To which last question we must answer: Beware O Teufelsdröckh, of spiritual pride!

CHAPTER III.

PEDAGOGY.

HITHERTO we see young Gneschen, in his indivisible case of yellow serge, borne forward mostly on the arms of kind nature alone; seated, indeed, and much to his mind, in the terrestrial workshop; but (except his soft hazel eyes, which we doubt not already gleamed with a still intelligence) called upon for little voluntary movement there. Hitherto, accordingly, his aspect is rather generic, that of an incipient philosopher and poet in the abstract. Perhaps it would puzzle Herr Heuschrecke himself to say wherein the special Doctrine of Clothes is as yet foreshadowed or betokened. For with Gneschen, as with others, the man may indeed stand pictured in the boy (at least, all the pigments are there); yet only some half of the man stands in the child, or young boy, namely, his passive endowment, not his active. The more impatient are we to discover what figure he cuts in this latter capacity; how, when, to use his own words, "he understands the tools a little, and can handle this or that," he will proceed to handle it.

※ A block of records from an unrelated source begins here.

-- ==== Sys2Proof/Laws/State.lean ====
section
/-! SUPPORT. What each basic update of the state leaves: one lemma for each field, and one for each reader of the fields it does not write. -/

namespace Sys2Proof.Machine

/-! `wr` writes regs alone. -/

@[simp] theorem State.wr_pending (s : State) (a : Nat) (v : Word) : (s.wr a v).pending = s.pending := by cases s; rfl
@[simp] theorem State.wr_out (s : State) (a : Nat) (v : Word) : (s.wr a v).out = s.out := by cases s; rfl
@[simp] theorem State.wr_freeCtr (s : State) (a : Nat) (v : Word) : (s.wr a v).freeCtr = s.freeCtr := by cases s; rfl
@[simp] theorem State.wr_mgmtOn (s : State) (a : Nat) (v : Word) : (s.wr a v).mgmtOn = s.mgmtOn := by cases s; rfl
@[simp] theorem State.wr_fuses (s : State) (a : Nat) (v : Word) : (s.wr a v).fuses = s.fuses := by cases s; rfl
@[simp] theorem State.wr_straps (s : State) (a : Nat) (v : Word) : (s.wr a v).straps = s.straps := by cases s; rfl
@[simp] theorem State.wr_pos (s : State) (a : Nat) (v : Word) : (s.wr a v).pos = s.pos := by cases s; rfl
@[simp] theorem State.wr_latches (s : State) (a : Nat) (v : Word) : (s.wr a v).latches = s.latches := by cases s; rfl
@[simp] theorem State.wr_gtime (s : State) (a : Nat) (v : Word) : (s.wr a v).gtime = s.gtime := by cases s; rfl
@[simp] theorem State.wr_fclk (s : State) (a : Nat) (v : Word) : (s.wr a v).fclk = s.fclk := by cases s; rfl
@[simp] theorem State.wr_mem (s : State) (a : Nat) (v : Word) : (s.wr a v).mem = s.mem := by cases s; rfl
@[simp] theorem State.wr_tarn (s : State) (a : Nat) (v : Word) : (s.wr a v).tarn = s.tarn := by cases s; rfl
@[simp] theorem State.wr_rowErrs (s : State) (a : Nat) (v : Word) : (s.wr a v).rowErrs = s.rowErrs := by cases s; rfl
@[simp] theorem State.wr_remaps (s : State) (a : Nat) (v : Word) : (s.wr a v).remaps = s.remaps := by cases s; rfl
@[simp] theorem State.wr_savedRemaps (s : State) (a : Nat) (v : Word) : (s.wr a v).savedRemaps = s.savedRemaps := by cases s; rfl
@[simp] theorem State.wr_repairLog (s : State) (a : Nat) (v : Word) : (s.wr a v).repairLog = s.repairLog := by cases s; rfl
@[simp] theorem State.wr_badSectors (s : State) (a : Nat) (v : Word) : (s.wr a v).badSectors = s.badSectors := by cases s; rfl
@[simp] theorem State.wr_memFenced (s : State) (a : Nat) (v : Word) : (s.wr a v).memFenced = s.memFenced := by cases s; rfl
@[simp] theorem State.wr_mappedGran (s : State) (a : Nat) (v : Word) : (s.wr a v).mappedGran = s.mappedGran := by cases s; rfl
@[simp] theorem State.wr_zeroOrders (s : State) (a : Nat) (v : Word) : (s.wr a v).zeroOrders = s.zeroOrders := by cases s; rfl
@[simp] theorem State.wr_arrays (s : State) (a : Nat) (v : Word) : (s.wr a v).arrays = s.arrays := by cases s; rfl
@[simp] theorem State.wr_repairLines (s : State) (a : Nat) (v : Word) : (s.wr a v).repairLines = s.repairLines := by cases s; rfl
@[simp] theorem State.wr_queues (s : State) (a : Nat) (v : Word) : (s.wr a v).queues = s.queues := by cases s; rfl
@[simp] theorem State.wr_cairns (s : State) (a : Nat) (v : Word) : (s.wr a v).cairns = s.cairns := by cases s; rfl
@[simp] theorem State.wr_tracks (s : State) (a : Nat) (v : Word) : (s.wr a v).tracks = s.tracks := by cases s; rfl
@[simp] theorem State.wr_cores (s : State) (a : Nat) (v : Word) : (s.wr a v).cores = s.cores := by cases s; rfl
@[simp] theorem State.wr_dispatches (s : State) (a : Nat) (v : Word) : (s.wr a v).dispatches = s.dispatches := by cases s; rfl
@[simp] theorem State.wr_dmaRuns (s : State) (a : Nat) (v : Word) : (s.wr a v).dmaRuns = s.dmaRuns := by cases s; rfl
@[simp] theorem State.wr_requests (s : State) (a : Nat) (v : Word) : (s.wr a v).requests = s.requests := by cases s; rfl
@[simp] theorem State.wr_windows (s : State) (a : Nat) (v : Word) : (s.wr a v).windows = s.windows := by cases s; rfl
@[simp] theorem State.wr_respUse (s : State) (a : Nat) (v : Word) : (s.wr a v).respUse = s.respUse := by cases s; rfl
@[simp] theorem State.wr_nextXid (s : State) (a : Nat) (v : Word) : (s.wr a v).nextXid = s.nextXid := by cases s; rfl
@[simp] theorem State.wr_nextId (s : State) (a : Nat) (v : Word) : (s.wr a v).nextId = s.nextId := by cases s; rfl
@[simp] theorem State.wr_parts (s : State) (a : Nat) (v : Word) : (s.wr a v).parts = s.parts := by cases s; rfl
@[simp] theorem State.wr_wkeys (s : State) (a : Nat) (v : Word) : (s.wr a v).wkeys = s.wkeys := by cases s; rfl
@[simp] theorem State.wr_staging (s : State) (a : Nat) (v : Word) : (s.wr a v).staging = s.staging := by cases s; rfl
@[simp] theorem State.wr_fltLog (s : State) (a : Nat) (v : Word) : (s.wr a v).fltLog = s.fltLog := by cases s; rfl
@[simp] theorem State.wr_recoveryTimes (s : State) (a : Nat) (v : Word) : (s.wr a v).recoveryTimes = s.recoveryTimes := by cases s; rfl
@[simp] theorem State.wr_quietPages (s : State) (a : Nat) (v : Word) : (s.wr a v).quietPages = s.quietPages := by cases s; rfl
@[simp] theorem State.wr_quietParts (s : State) (a : Nat) (v : Word) : (s.wr a v).quietParts = s.quietParts := by cases s; rfl
@[simp] theorem State.wr_fencedDies (s : State) (a : Nat) (v : Word) : (s.wr a v).fencedDies = s.fencedDies := by cases s; rfl
@[simp] theorem State.wr_lostRails (s : State) (a : Nat) (v : Word) : (s.wr a v).lostRails = s.lostRails := by cases s; rfl
@[simp] theorem State.wr_thermtrip (s : State) (a : Nat) (v : Word) : (s.wr a v).thermtrip = s.thermtrip := by cases s; rfl
@[simp] theorem State.wr_chans (s : State) (a : Nat) (v : Word) : (s.wr a v).chans = s.chans := by cases s; rfl
@[simp] theorem State.wr_fns (s : State) (a : Nat) (v : Word) : (s.wr a v).fns = s.fns := by cases s; rfl
@[simp] theorem State.wr_bar2 (s : State) (a : Nat) (v : Word) : (s.wr a v).bar2 = s.bar2 := by cases s; rfl
@[simp] theorem State.wr_held (s : State) (a : Nat) (v : Word) : (s.wr a v).held = s.held := by cases s; rfl
@[simp] theorem State.wr_relayOut (s : State) (a : Nat) (v : Word) : (s.wr a v).relayOut = s.relayOut := by cases s; rfl
@[simp] theorem State.wr_relayCtr (s : State) (a : Nat) (v : Word) : (s.wr a v).relayCtr = s.relayCtr := by cases s; rfl
@[simp] theorem State.wr_boardSess (s : State) (a : Nat) (v : Word) : (s.wr a v).boardSess = s.boardSess := by cases s; rfl
@[simp] theorem State.wr_i3c (s : State) (a : Nat) (v : Word) : (s.wr a v).i3c = s.i3c := by cases s; rfl
@[simp] theorem State.wr_eid (s : State) (a : Nat) (v : Word) : (s.wr a v).eid = s.eid := by cases s; rfl
@[simp] theorem State.wr_sensors (s : State) (a : Nat) (v : Word) : (s.wr a v).sensors = s.sensors := by cases s; rfl
@[simp] theorem State.wr_agents (s : State) (a : Nat) (v : Word) : (s.wr a v).agents = s.agents := by cases s; rfl
@[simp] theorem State.wr_ports (s : State) (a : Nat) (v : Word) : (s.wr a v).ports = s.ports := by cases s; rfl
@[simp] theorem State.wr_transits (s : State) (a : Nat) (v : Word) : (s.wr a v).transits = s.transits := by cases s; rfl
@[simp] theorem State.wr_d2d (s : State) (a : Nat) (v : Word) : (s.wr a v).d2d = s.d2d := by cases s; rfl
@[simp] theorem State.wr_reserved (s : State) (a : Nat) (v : Word) : (s.wr a v).reserved = s.reserved := by cases s; rfl
@[simp] theorem State.wr_tables (s : State) (a : Nat) (v : Word) : (s.wr a v).tables = s.tables := by cases s; rfl
@[simp] theorem State.wr_d2dRuns (s : State) (a : Nat) (v : Word) : (s.wr a v).d2dRuns = s.d2dRuns := by cases s; rfl
@[simp] theorem State.wr_xfers (s : State) (a : Nat) (v : Word) : (s.wr a v).xfers = s.xfers := by cases s; rfl
@[simp] theorem State.wr_hotEngines (s : State) (a : Nat) (v : Word) : (s.wr a v).hotEngines = s.hotEngines := by cases s; rfl
@[simp] theorem State.wr_boot (s : State) (a : Nat) (v : Word) : (s.wr a v).boot = s.boot := by cases s; rfl
@[simp] theorem State.wr_plan (s : State) (a : Nat) (v : Word) : (s.wr a v).plan = s.plan := by cases s; rfl
@[simp] theorem State.wr_bootPlan (s : State) (a : Nat) (v : Word) : (s.wr a v).bootPlan = s.bootPlan := by cases s; rfl
@[simp] theorem State.wr_maxPlanSeq (s : State) (a : Nat) (v : Word) : (s.wr a v).maxPlanSeq = s.maxPlanSeq := by cases s; rfl
@[simp] theorem State.wr_fwDigest (s : State) (a : Nat) (v : Word) : (s.wr a v).fwDigest = s.fwDigest := by cases s; rfl
@[simp] theorem State.wr_fwComps (s : State) (a : Nat) (v : Word) : (s.wr a v).fwComps = s.fwComps := by cases s; rfl
@[simp] theorem State.wr_flash (s : State) (a : Nat) (v : Word) : (s.wr a v).flash = s.flash := by cases s; rfl
@[simp] theorem State.wr_fwStaged (s : State) (a : Nat) (v : Word) : (s.wr a v).fwStaged = s.fwStaged := by cases s; rfl
@[simp] theorem State.wr_codeHeld (s : State) (a : Nat) (v : Word) : (s.wr a v).codeHeld = s.codeHeld := by cases s; rfl
@[simp] theorem State.wr_codeStaged (s : State) (a : Nat) (v : Word) : (s.wr a v).codeStaged = s.codeStaged := by cases s; rfl
@[simp] theorem State.wr_rcv (s : State) (a : Nat) (v : Word) : (s.wr a v).rcv = s.rcv := by cases s; rfl
@[simp] theorem State.wr_dist (s : State) (a : Nat) (v : Word) : (s.wr a v).dist = s.dist := by cases s; rfl
@[simp] theorem State.wr_mcReset (s : State) (a : Nat) (v : Word) : (s.wr a v).mcReset = s.mcReset := by cases s; rfl
@[simp] theorem State.wr_dbgCounters (s : State) (a : Nat) (v : Word) : (s.wr a v).dbgCounters = s.dbgCounters := by cases s; rfl
@[simp] theorem State.wr_unlocks (s : State) (a : Nat) (v : Word) : (s.wr a v).unlocks = s.unlocks := by cases s; rfl
@[simp] theorem State.wr_power (s : State) (a : Nat) (v : Word) : (s.wr a v).power = s.power := by cases s; rfl
@[simp] theorem State.wr_pkgPower (s : State) (a : Nat) (v : Word) : (s.wr a v).pkgPower = s.pkgPower := by cases s; rfl
@[simp] theorem State.wr_ridge (s : State) (a : Nat) (v : Word) : (s.wr a v).ridge = s.ridge := by cases s; rfl
@[simp] theorem State.wr_smt (s : State) (a : Nat) (v : Word) : (s.wr a v).smt = s.smt := by cases s; rfl
@[simp] theorem State.wr_pairSess (s : State) (a : Nat) (v : Word) : (s.wr a v).pairSess = s.pairSess := by cases s; rfl
@[simp] theorem State.wr_heldTerm (s : State) (a : Nat) (v : Word) : (s.wr a v).heldTerm = s.heldTerm := by cases s; rfl
@[simp] theorem State.wr_heldBy (s : State) (a : Nat) (v : Word) : (s.wr a v).heldBy = s.heldBy := by cases s; rfl
@[simp] theorem State.wr_now (s : State) (a : Nat) (v : Word) (zd : Die) : (s.wr a v).now zd = s.now zd := by simp [State.now]
@[simp] theorem State.wr_array (s : State) (a : Nat) (v : Word) (zc : CDie) : (s.wr a v).array zc = s.array zc := by simp [State.array]
@[simp] theorem State.wr_queue (s : State) (a : Nat) (v : Word) (zr : QRef) : (s.wr a v).queue zr = s.queue zr := by simp [State.queue]
@[simp] theorem State.wr_partQ (s : State) (a : Nat) (v : Word) (zp : Part) : (s.wr a v).part? zp = s.part? zp := by simp [State.part?]
@[simp] theorem State.wr_isConf (s : State) (a : Nat) (v : Word) (zp : Part) : (s.wr a v).isConf zp = s.isConf zp := by simp [State.isConf]
@[simp] theorem State.wr_chan (s : State) (a : Nat) (v : Word) (zk : Nat) : (s.wr a v).chan zk = s.chan zk := by simp [State.chan]
@[simp] theorem State.wr_agent (s : State) (a : Nat) (v : Word) (zk : PDie) : (s.wr a v).agent zk = s.agent zk := by simp [State.agent]
@[simp] theorem State.wr_port (s : State) (a : Nat) (v : Word) (zq : Port) : (s.wr a v).port zq = s.port zq := by simp [State.port]
@[simp] theorem State.wr_core (s : State) (a : Nat) (v : Word) (zc : CDie) (zk : Core) : (s.wr a v).core zc zk = s.core zc zk := by simp [State.core]
@[simp] theorem State.wr_cairn (s : State) (a : Nat) (v : Word) (zc : CDie) (zn : Nat) : (s.wr a v).cairn zc zn = s.cairn zc zn := by simp [State.cairn]
@[simp] theorem State.wr_fn (s : State) (a : Nat) (v : Word) (zf : Fn) : (s.wr a v).fn zf = s.fn zf := by simp [State.fn]
@[simp] theorem State.wr_wkey (s : State) (a : Nat) (v : Word) (zp : Part) (zprev : Bool) : (s.wr a v).wkey zp zprev = s.wkey zp zprev := by simp [State.wkey]
@[simp] theorem State.wr_memByte (s : State) (a : Nat) (v : Word) (zc : CDie) (zoff : Nat) : (s.wr a v).memByte zc zoff = s.memByte zc zoff := by simp [State.memByte]
@[simp] theorem State.wr_memGet (s : State) (a : Nat) (v : Word) (zc : CDie) (zoff : Nat) (zn : Nat) : (s.wr a v).memGet zc zoff zn = s.memGet zc zoff zn := by simp [State.memGet]
@[simp] theorem State.wr_tarnByte (s : State) (a : Nat) (v : Word) (zc : CDie) (zoff : Nat) : (s.wr a v).tarnByte zc zoff = s.tarnByte zc zoff := by simp [State.tarnByte]
@[simp] theorem State.wr_tarnGet (s : State) (a : Nat) (v : Word) (zc : CDie) (zoff : Nat) (zn : Nat) : (s.wr a v).tarnGet zc zoff zn = s.tarnGet zc zoff zn := by simp [State.tarnGet]
@[simp] theorem State.wr_nparts (s : State) (a : Nat) (v : Word) : (s.wr a v).nparts = s.nparts := by simp [State.nparts]
@[simp] theorem State.wr_memWf (s : State) (a : Nat) (v : Word) : (s.wr a v).memWf = s.memWf := by simp [State.memWf]
@[simp] theorem State.wr_quiet (s : State) (a : Nat) (v : Word) : (s.wr a v).quiet = s.quiet := by simp [State.quiet]
@[simp] theorem State.wr_settled (s : State) (a : Nat) (v : Word) : (s.wr a v).settled = s.settled := by simp [State.settled]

Here, however, may be the place to state that, in much of our Philosopher's history, there is something of an almost Hindoo character; nay, perhaps in that

so well fostered and every-way-excellent "passivity" of his, which, with no free development of the antagonist activity, distinguished his childhood, we may detect the rudiments of much that, in after-days, and still in these present days, astonishes the world. For the shallow-sighted, Teufelsdröckh is oftenest a man without activity of any kind, a No-man; for the deepsighted, again, a man with activity almost superabundant, yet so spiritual, close-hidden, enigmatic, that no mortal can foresee its explosions, or, even when it has exploded, so much as ascertain its significance. Α dangerous, difficult temper for the modern European; above all, disadvantageous in the hero of a biography! Now, as heretofore, it will behove the Editor of these pages, were it never so unsuccessfully, to do his endeavour.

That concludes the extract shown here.